| What you are asked to do |
Please copy the last part of the entries exactly: the line that has "let n := (v.lane l).gUsed" and every line up to and including the end, nothing more.

○ ○ ○

/-- QUANTUM_EXPIRE (R351). -/
def execQuantumExpire (ctx : BitVec 6) (s : State) : Host.Outcome State Fault Refusal :=
  commit (fun w =>
    if w.quantumPassed ctx.toNat then w.modCtx ctx.toNat fun c => { c with expired := true } else w) s

/-- The cores that would serve a context that lacks some: those that its blocks and groups want, or any for one that waits to
be restored. -/
def Work.lacks (w : Work) (ctx : Nat) : List Nat :=
  let c := w.ctx ctx
  if c.state = .running then w.wants ctx
  else if c.restorable ∧ (w.plan ctx).isNone then List.range Config.cores
  else []

/-- Whether a context may pre-empt another (R351). -/
def mayPreempt (x y : Context) : Bool :=
  y.state == .running && (decide (y.rec_.cls < x.rec_.cls) || (y.rec_.cls == x.rec_.cls && y.expired))

/-- The victim for one context's need: the lowest class, the longest residency, the lowest id (R351). -/
def Work.victimFor (w : Work) (ctx : Nat) : Option Nat :=
  let cores := w.lacks ctx
  let ok := fun (y : Nat × Context) =>
    y.1 != ctx && mayPreempt (w.ctx ctx) y.2 && (w.coresOf y.1).any fun c => cores.contains c && (w.core c).stopped.isNone
  let before := fun (a b : Nat × Context) =>
    decide (a.2.rec_.cls < b.2.rec_.cls) || (a.2.rec_.cls == b.2.rec_.cls && decide (w.age b.2.since < w.age a.2.since))
  ((w.dev.ctxs.filter ok).foldl (fun (m : Option (Nat × Context)) y => match m with
    | none => some y
    | some x => if before y x then some y else some x) none).map (·.1)

/-- The context that is pre-empted next: needs are met from class 7 down. -/
def Work.nextVictim (w : Work) : Option Nat :=
  firstSome (List.range 8) fun k =>
    firstSome (w.dev.ctxs.filter fun c => c.2.rec_.cls.toNat == 7 - k) fun c => w.victimFor c.1

/-- PREEMPT (R351, R353). -/
def execPreempt (ctx : BitVec 6) (s : State) : Host.Outcome State Fault Refusal :=
  commit (fun w => if w.nextVictim = some ctx.toNat then w.freeze ctx.toNat .frozen else w) s

/-! ### Eviction of one wave (R357) -/

/-- Logical cores on which a block or a task wave of a launch waits for a slot or for lane-private bytes. -/
def Work.shortOf (w : Work) (lid : Nat) : List Nat :=
  let l := w.launch lid
  let block := (w.distributing l.ctx).contains lid && (w.findPlace lid).isNone
  let group := fun (q : Nat) => (mget (w.ctx l.ctx).tasks.groups q []).any fun g =>
    g.lid == lid && g.ready && !g.tasks.isEmpty && (w.groupCore lid q).isNone
  let beta := fun (core : Nat) => (w.blocksOn core).foldl (fun a b => a + (w.launch b.2.lid).beta) 0
  l.lcores.filter fun c =>
    let core := l.physical c
    (w.core core).owner == some lid && (block || group (clusterOf core)) &&
      decide (beta core + l.beta + l.lend ≤ Config.scratchBytes)

/-- The global spill bytes of a lane, read for an eviction; none when they cannot be read. -/
def Work.spillBytes (w : Work) (wid l : Nat) : Option (List Byte) :=
  let v := w.wave wid
  let n := (v.lane l).gUsed
  if n = 0 then some []
  else match w.headRead v.ctx (spillArea (w.launch v.lid) (w.block v.bid).lcore v.slot l) n with
    | .ok bs => some bs
    | .error _ => none
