-- ==== Sys2Proof/Machine/Core.lean ====
section
/-! DEFINITION. The machine as the host sees it. -/

/-- The state, the reasons to stop, the step and the state after reset. -/
def Sys2Proof.core : Host.Core :=
  { State := Sys2Proof.Machine.State, Fault := Sys2Proof.Machine.Fault, Refusal := Sys2Proof.Machine.Refusal,
    step := Sys2Proof.Machine.step, reset := Sys2Proof.Machine.State.reset }
end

○ ○ ○

| Reply to the exercise |
  let n := (v.lane l).gUsed
  if n = 0 then some []
  else match w.headRead v.ctx (spillArea (w.launch v.lid) (w.block v.bid).lcore v.slot l) n with
    | .ok bs => some bs
    | .error _ => none
-- ==== Sys2Proof/Machine/Core.lean ====
section
/-! DEFINITION. The machine as the host sees it. -/

/-- The state, the reasons to stop, the step and the state after reset. -/
def Sys2Proof.core : Host.Core :=
  { State := Sys2Proof.Machine.State, Fault := Sys2Proof.Machine.Fault, Refusal := Sys2Proof.Machine.Refusal,
    step := Sys2Proof.Machine.step, reset := Sys2Proof.Machine.State.reset }
end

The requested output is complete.